# Parallel Processing in Python
- simple threading system
- threads run under one process and share memory
- has some concurrent data structures, like queues, locks, semaphores
- roughly similar to Java concurrency facilities
- [doc](https://docs.python.org/3.5/library/threading.html#module-threading)
- generators are a way to do "manually scheduled threads"

In [1]:
import time
import threading

def counter(n):
    for j in range(n):
        print('count is', j)
        time.sleep(1)

t = threading.Thread(target=counter, args=[5])
t.start()

count is 0
count is 1
count is 2
count is 3
count is 4


# concurrent programming
- REALLY REALLY hard
- simple example of a [race condition](https://en.wikipedia.org/wiki/Race_condition)

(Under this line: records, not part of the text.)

-- ==== Sys2Proof/Machine/Reports.lean ====
section
/-! DEFINITION. Response frames and their data: STATUS, QUERY pages, event records (R148, R166 to R169, R186 to R189). -/

namespace Sys2Proof.Machine

open Sys2Proof

/-- A response frame of 64 bytes (R148, R186): status, command echo, command number, 60 data bytes, CRC-8 of the 63 before. -/
def responseFrame (status : Status) (echo : Byte) (number : Byte) (data : List Byte) : List Byte :=
  let body := status.code :: echo :: number :: padTo 60 data
  body ++ [crc8 body]

/-- A flag in a bit of a byte (R187, R188). -/
def flagBit (b : Bool) (i : Nat) : Nat := if b then 2 ^ i else 0

/-- Four bytes of an optional number; an absent one reads 0 (R186). -/
def opt4 (o : Option Nat) : List Byte := leBytes 4 (o.getD 0)

/-- One byte of an optional code; an absent one reads 0 (R186). -/
def opt1 (o : Option Byte) : List Byte := [o.getD 0]

/-- Five bytes of an optional line address; an absent one reads 0 (R186). -/
def optLine (o : Option Line) : List Byte := leBytes 5 ((o.map Line.addr).getD 0)

/-- STATUS data (R163, R187). -/
def statusData (s : State) : List Byte :=
  [0x46, 0x4C, 0x32, 0x34, BitVec.ofNat 8 Config.siliconRevision, BitVec.ofNat 8 s.admitted.length,
    BitVec.ofNat 8 s.park.length, flagByte s.waiting.isSome, BitVec.ofNat 8 s.busySlots.length,
    BitVec.ofNat 8 s.occupied.length] ++ leBytes 2 s.timeout.toNat ++
    [BitVec.ofNat 8 s.events.length, flagByte s.lost, flagByte s.attnEnable]

/-- The window flags of page 0, byte 16 (R187). -/
def windowFlags (v : Window) : Byte :=
  BitVec.ofNat 8 (flagBit v.fault.isSome 0 + flagBit v.rewind.isSome 1 + flagBit v.binding.isSome 2 +
    flagBit v.autoClose 3 + 16 * v.quietTick.code.toNat)

/-- The ring and timer flags of page 0, byte 59 (R187). -/
def ringTimerFlags (v : Window) : Byte :=
  BitVec.ofNat 8 (flagBit v.ring.full 0 + flagBit v.ring.high 1 + flagBit v.timer.running 2 + flagBit v.timer.lapsed 3 +
    flagBit v.quietClosePending 4)

/-- QUERY page 0, bytes 5 to 62 (R166, R187). -/
def page0 (s : State) (w : WindowIdx) : List Byte :=
  let v := s.window w
  [v.state.code] ++ leBytes 5 v.base.toNat ++ leBytes 5 v.size ++
    [windowFlags v, v.fence.code, v.policy.code, BitVec.ofNat 8 v.depth] ++ leBytes 2 v.quietReload ++
    leBytes 5 ((v.binding.map (·.base.toNat)).getD 0) ++ leBytes 3 ((v.binding.map (·.blocks)).getD 0) ++
    leBytes 4 v.highThreshold ++ leBytes 4 v.capacity ++ leBytes 4 v.lastGen ++ [BitVec.ofNat 8 v.gens.length] ++
    leBytes 4 v.ring.tail ++ leBytes 4 v.ring.head ++ leBytes 4 v.ring.occupancy ++ leBytes 4 v.ring.nextSeq.toNat ++
    [ringTimerFlags v] ++ leBytes 2 (if v.timer.running then v.timer.remaining else 0) ++
    [BitVec.ofNat 8 (s.slotsOf w).length]

/-- One entry of page 1: eleven bytes (R188). -/
def entryBytes (e : GenEntry) : List Byte :=
  leBytes 4 e.number ++ [e.state.code] ++ opt1 (e.closeCause.map CloseCause.code) ++ leBytes 4 e.recordCount ++
    [BitVec.ofNat 8 e.slotsPending]

/-- QUERY page 1 (R167, R188). -/
def page1 (v : Window) : List Byte := BitVec.ofNat 8 v.gens.length :: v.gens.flatMap entryBytes

/-- The context flags of page 2, byte 5 (R188). -/
def contextFlags (v : Window) : Byte :=
  BitVec.ofNat 8 (flagBit v.rewind.isSome 0 + flagBit (v.rewind.any (·.targetMoved)) 1 +
    flagBit (v.rewind.any (·.pauseRequested)) 2 + flagBit (v.rewind.any (·.stop.isSome)) 3 +
    flagBit (v.rewind.any (·.inHand.isSome)) 4 + flagBit ((v.rewind.bind (·.inHand)).any (·.redo)) 5)

/-- The fault flags of page 2, byte 49 (R188). -/
def faultFlags (v : Window) : Byte :=
  BitVec.ofNat 8 (flagBit v.fault.isSome 0 + flagBit (v.fault.any (·.sequence.isSome)) 1 +
    flagBit (v.fault.any (·.line.isSome)) 2)

/-- QUERY page 2 (R168, R188). -/
def page2 (v : Window) : List Byte :=
  let stop := v.rewind.bind (·.stop)
  let hand := v.rewind.bind (·.inHand)
  [contextFlags v] ++ opt1 (v.rewind.map (·.phase.code)) ++ opt4 (v.rewind.map (·.target)) ++
    opt4 (stop.map (·.stopPosition)) ++ opt4 (stop.map (·.stopSequence.toNat)) ++ opt4 (stop.map (·.remaining)) ++
    opt4 (stop.map (·.nextPosition)) ++ opt4 (stop.map (·.nextSequence.toNat)) ++ opt4 (v.rewind.map (·.restored)) ++
    opt4 (v.rewind.map (·.skipped)) ++ opt4 (hand.map (·.position)) ++ opt4 (hand.map (·.sequence.toNat)) ++
    opt1 (hand.bind (fun r => r.kind.map RecordKind.code)) ++ opt1 (hand.map (·.stage.code)) ++ [faultFlags v] ++
    opt1 (v.fault.map (·.cause.code)) ++ opt4 (v.fault.bind (fun f => f.sequence.map BitVec.toNat)) ++
    optLine (v.fault.bind (·.line))

/-- The byte of page 3 that holds the classes of requesters 4j to 4j+3, the first in bits 1 and 0 (R188). -/
def classByte (v : Window) (j : Fin 16) : Byte :=
  let code (i : Fin 4) : Nat := (v.classes[4 * j.val + i.val]).code.toNat
  BitVec.ofNat 8 (code 0 + 4 * code 1 + 16 * code 2 + 64 * code 3)

/-- QUERY page 3 (R169, R188). -/
def page3 (v : Window) : List Byte := (List.finRange 16).map (classByte v)

/-- A QUERY page, as bytes 5 to 62 of the response (R166). -/
def queryPage (s : State) (w : WindowIdx) : Nat → List Byte
  | 0 => page0 s w
  | 1 => page1 (s.window w)
  | 2 => page2 (s.window w)
  | _ => page3 (s.window w)

/-- Bytes 2 and 3 of an event record: one presence bit for each detail item (R189). -/
def detailPresence (b : EventBody) : Nat :=
  flagBit b.cause.isSome 0 + flagBit b.requester.isSome 1 + flagBit b.tag.isSome 2 + flagBit b.line.isSome 3 +
    flagBit b.sequence.isSome 4 + flagBit b.source.isSome 5 + flagBit b.occupancy.isSome 6 + flagBit b.target.isSome 7 +
    flagBit b.targetMoved.isSome 8 + flagBit b.exhausted.isSome 9 + flagBit b.restored.isSome 10 +
    flagBit b.skipped.isSome 11 + flagBit b.remaining.isSome 12

/-- The 46 bytes of an event record (R189). -/
def eventBytes (e : Event) : List Byte :=
  let b := e.body
  [b.kind.code, BitVec.ofNat 8 (flagBit b.window.isSome 0 + flagBit b.generation.isSome 1)] ++
    leBytes 2 (detailPresence b) ++ leBytes 2 e.serial.toNat ++ opt1 (b.window.map (fun w => BitVec.ofNat 8 w.val)) ++
    opt4 b.generation ++ opt1 (b.cause.map Cause.code) ++ opt1 (b.requester.map (fun r => BitVec.ofNat 8 r.val)) ++
    opt1 b.tag ++ optLine b.line ++ opt4 (b.sequence.map BitVec.toNat) ++ opt1 (b.source.map Source.code) ++
    opt1 (b.targetMoved.map flagByte) ++ opt1 (b.exhausted.map flagByte) ++ opt4 b.occupancy ++ opt4 b.target ++
    opt4 b.restored ++ opt4 b.skipped ++ opt4 b.remaining

end Sys2Proof.Machine
end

# Global Interpreter Lock(GIL)
- CPython solves the concurrency problem by NOT being concurrent!
- The GIL can only be aquired by ONE thread at a time
- No matter how many threads you have, only ONE core will be used
- Really bad for CPU bound tasks
- GIL is released during I/O, so not so bad for I/O bound tasks
- for CPU bound tasks, use can separate processes, instead of threads
- however, processes are more "heavyweight" than threads, and do not share memory
- can move CPU bound tasks into to C - ctypes releases the GIL on a C function call
- Java and C++ do not have this problem
- Java has excellent concurrency facilities

# multiprocessing module
- run multiple Python processes
- avoids the GIL, but more expensive
- [doc](https://docs.python.org/3.5/library/multiprocessing.html)

In [2]:
from multiprocessing import Pool

def square(x):
    return x*x

# make a pool of 5 pythons
# each square call will run in a separate Python executable

p = Pool(5)
print(p.map(square, [1, 2, 3]))

[1, 4, 9]


In [3]:
p.close()